24" slip roll for light guage metal, doesnt get much use.






old surface grinder, a recent purchase bought with the horisontal mill, hasnt bee hooked up yet, not sure what to use it for but it was a good buy, right now its just something to walk around.






horisontal mill dont know the table size 12x60"??? 15hp havent used it yet because the arbor is bent and a new one is around $300 us i belive, he only gave 600 for the whole thing, scap price.

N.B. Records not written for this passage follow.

/-! ## Indication -/

/-- The commanded state of a telltale. In RUN with a profile in force: ON in a lamp check or a LAMP test, BLINK or ON while a source of
its function set is true, as Table 5-2 gives each kind of source, OFF otherwise (R96, R97). In PARKING and PARKED: ON while a
WARNING source names a warning that is ACTIVE_UNACK or ACTIVE_ACK, OFF otherwise (R115). In the no-profile state: telltale 0 ON as
the instrument-fault lamp but in PARKING and PARKED, every other telltale OFF; and OFF from a full reset until a profile comes into
force, and then until RUN (R117). An evaluation commands each telltale what its commanded state then is (R98). -/
def Obligations.TelltaleCommanded : Prop :=
  ∀ (s : State) (k : Fin 48),
    (s.mode.mode = .run → s.inForce = true →
      (s.ind.lampCheck.isSome = true ∨ s.svc.test = .lamp → s.commanded k = .on) ∧
      (s.ind.lampCheck = none → s.svc.test ≠ .lamp →
        ((∃ q ∈ (s.profile.lamps.get k).sources, s.sourceHolds k q) →
          ((s.profile.lamps.get k).blinkUnack = true ∧
              (∃ w, LampSource.warning w ∈ (s.profile.lamps.get k).sources ∧ (s.warn.rows.get w).state = .activeUnack) →
            s.commanded k = .blink) ∧
          (¬ ((s.profile.lamps.get k).blinkUnack = true ∧
              ∃ w, LampSource.warning w ∈ (s.profile.lamps.get k).sources ∧ (s.warn.rows.get w).state = .activeUnack) →
            s.commanded k = .on)) ∧
        (¬ (∃ q ∈ (s.profile.lamps.get k).sources, s.sourceHolds k q) → s.commanded k = .off)) ∧
      (∀ w, LampSource.warning w ∈ (s.profile.lamps.get k).sources →
        (s.warn.rows.get w).state = .activeUnack ∨ (s.warn.rows.get w).state = .activeAck → s.commanded k ≠ .off)) ∧
    (s.mode.mode = .parking ∨ s.mode.mode = .parked → s.inForce = true →
      ((∃ w, LampSource.warning w ∈ (s.profile.lamps.get k).sources ∧ s.sourceHolds k (.warning w)) → s.commanded k = .on) ∧
      (¬ (∃ w, LampSource.warning w ∈ (s.profile.lamps.get k).sources ∧ s.sourceHolds k (.warning w)) →
        s.commanded k = .off)) ∧
    (s.profStatus = .noProfile →
      (k = 0 ∧ s.mode.mode ≠ .parking ∧ s.mode.mode ≠ .parked → s.commanded k = .on) ∧
      (k ≠ 0 ∨ s.mode.mode = .parking ∨ s.mode.mode = .parked → s.commanded k = .off)) ∧
    (s.profStatus = .notYet ∨ s.inForce = true ∧ s.mode.mode = .start → s.commanded k = .off) ∧
    (s.evalAllLamps.ind.lamps.get k).commanded = s.commanded k

/-- The blink clock's half period ends: the other phase begins, commanded states stand, and a telltale with sensing that was and stays
driven keeps its open-load timers (R99, R101). The open-load sense of a telltale: a change stops both timers and starts the one
of the new level while the telltale is driven; the open-load expiry makes LAMP_OPEN present, the clear expiry makes it absent
(R101). The model's own in it: an expiry before its time has come changes nothing: log entry 2. -/
def Obligations.BlinkAndOpenLoad : Prop :=
  (∀ (ms : Nat) (s : State), s.running → 500 ≤ ms →
      (s.ind.blink = .onPhase ms →
        Gives .blinkPhaseEnd s [.lamps] (fun t =>
          t.ind.blink = .offPhase 0 ∧
          (∀ k, t.ind.lamps.get k =
            { s.ind.lamps.get k with
              faultTimer := if (s.ind.lamps.get k).commanded = .on ∧ (s.profile.lamps.get k).sensing = true
                then (s.ind.lamps.get k).faultTimer else none
              clearTimer := if (s.ind.lamps.get k).commanded = .on ∧ (s.profile.lamps.get k).sensing = true
                then (s.ind.lamps.get k).clearTimer else none }))) ∧
      (s.ind.blink = .offPhase ms →
        Gives .blinkPhaseEnd s [.lamps] (fun t =>
          t.ind.blink = .onPhase 0 ∧
          (∀ k,
            ((s.ind.lamps.get k).commanded = .on → (s.profile.lamps.get k).sensing = true →
              t.ind.lamps.get k = s.ind.lamps.get k) ∧
            ((s.ind.lamps.get k).commanded = .blink → (s.profile.lamps.get k).sensing = true →
              t.ind.lamps.get k =
                { s.ind.lamps.get k with
                  faultTimer := if (s.ind.lamps.get k).senseOpen then some 0 else none
                  clearTimer := if (s.ind.lamps.get k).senseOpen then none else some 0 }) ∧
            ((s.ind.lamps.get k).commanded = .off ∨ (s.profile.lamps.get k).sensing = false →
              t.ind.lamps.get k = { s.ind.lamps.get k with faultTimer := none, clearTimer := none }))))) ∧
  (∀ (k : Fin 48) (s : State),
      (∀ b, b ≠ (s.ind.lamps.get k).senseOpen →
        Gives (.openLoadSenseChange k b) s [.lamps] (fun t =>
          t.ind.lamps.get k =
            { s.ind.lamps.get k with
              senseOpen := b
              faultTimer := if (s.profile.lamps.get k).sensing && lampDriven s.ind.blink (s.ind.lamps.get k) && b
                then some 0 else none
              clearTimer := if (s.profile.lamps.get k).sensing && lampDriven s.ind.blink (s.ind.lamps.get k) && !b
                then some 0 else none } ∧
          t.ind.blink = s.ind.blink ∧ ∀ j, j ≠ k → t.ind.lamps.get j = s.ind.lamps.get j)) ∧
      exec (.openLoadSenseChange k (s.ind.lamps.get k).senseOpen) s = .next s ∧
      (∀ e, s.running → (s.ind.lamps.get k).faultTimer = some e → 200 ≤ e →
        Gives (.openLoadExpiry k) s (Part.faults ++ Part.work) (fun t =>
          (t.ind.lamps.get k).lampOpen = true ∧
          (∀ j, j ≠ k → (t.ind.lamps.get j).lampOpen = (s.ind.lamps.get j).lampOpen) ∧
          ((s.ind.lamps.get k).lampOpen = false →
            Reported s t { kind := .lampOpen, subject := BitVec.ofNat 8 k.val }))) ∧
      (∀ e, s.running → (s.ind.lamps.get k).clearTimer = some e → 200 ≤ e →
        Gives (.clearExpiry k) s (Part.faults ++ Part.work) (fun t =>
          (t.ind.lamps.get k).lampOpen = false ∧
          (∀ j, j ≠ k → (t.ind.lamps.get j).lampOpen = (s.ind.lamps.get j).lampOpen) ∧
          ((s.ind.lamps.get k).lampOpen = true →
            ({ kind := .lampOpen, subject := BitVec.ofNat 8 k.val } : FaultCode) ∉ t.fm.present))))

band saw 12X9"?? not really worth a pic but what the hell






drill press also not worth a pic

also things like buzz box, mig, torch.............. you know the rest

thats about it for the matal working machines, wood machines are all behind the big lathe, getting a little crowded in there, 3 years ago i had 2 compact cars and a ext cab long bed pickup in there at the same time, not any more!!


----------



## rake60 (Oct 26, 2009)

Looks like a very well equipped shop.
That horizontal mill is a real treasure!

Rick


----------



## ttrikalin (Oct 27, 2009)

Wow man thanks for sharing the photos - i use them to condition my wife so that I can get permission to bring a tabletop bandsaw into the condo

:bow: 

tom


----------



## Mo deller (Oct 28, 2009)

Ohhh lovely. 1941 lathe,I wonder what that was producing?

Peter Thm:


----------



## hammers-n-nails (Oct 28, 2009)

something at the allis chalmers plant in springfield ill


----------



## reggie98 (Oct 28, 2009)

K&T model ## mill?? Is it a 50 NMTB taper? If so, used arbors and spindle tooling can be found cheaply. Sometimes even on Ebay. If your one and only arbor is bent, you might try straightening it in an hydraulic press. Just need some V blocks, indicator and some patience.  If it's not usable now, how much worse can you make it?


----------



## Mo deller (Oct 29, 2009)

hammers-n-nails  said:
			
		

> something at the allis chalmers plant in springfield ill



Ahh tha'd be tractors then http://www.tractordata.co.uk/allis_chalmers/index.htm

Very important for the war effort here in East Anglia especially. Nice bit of history.


----------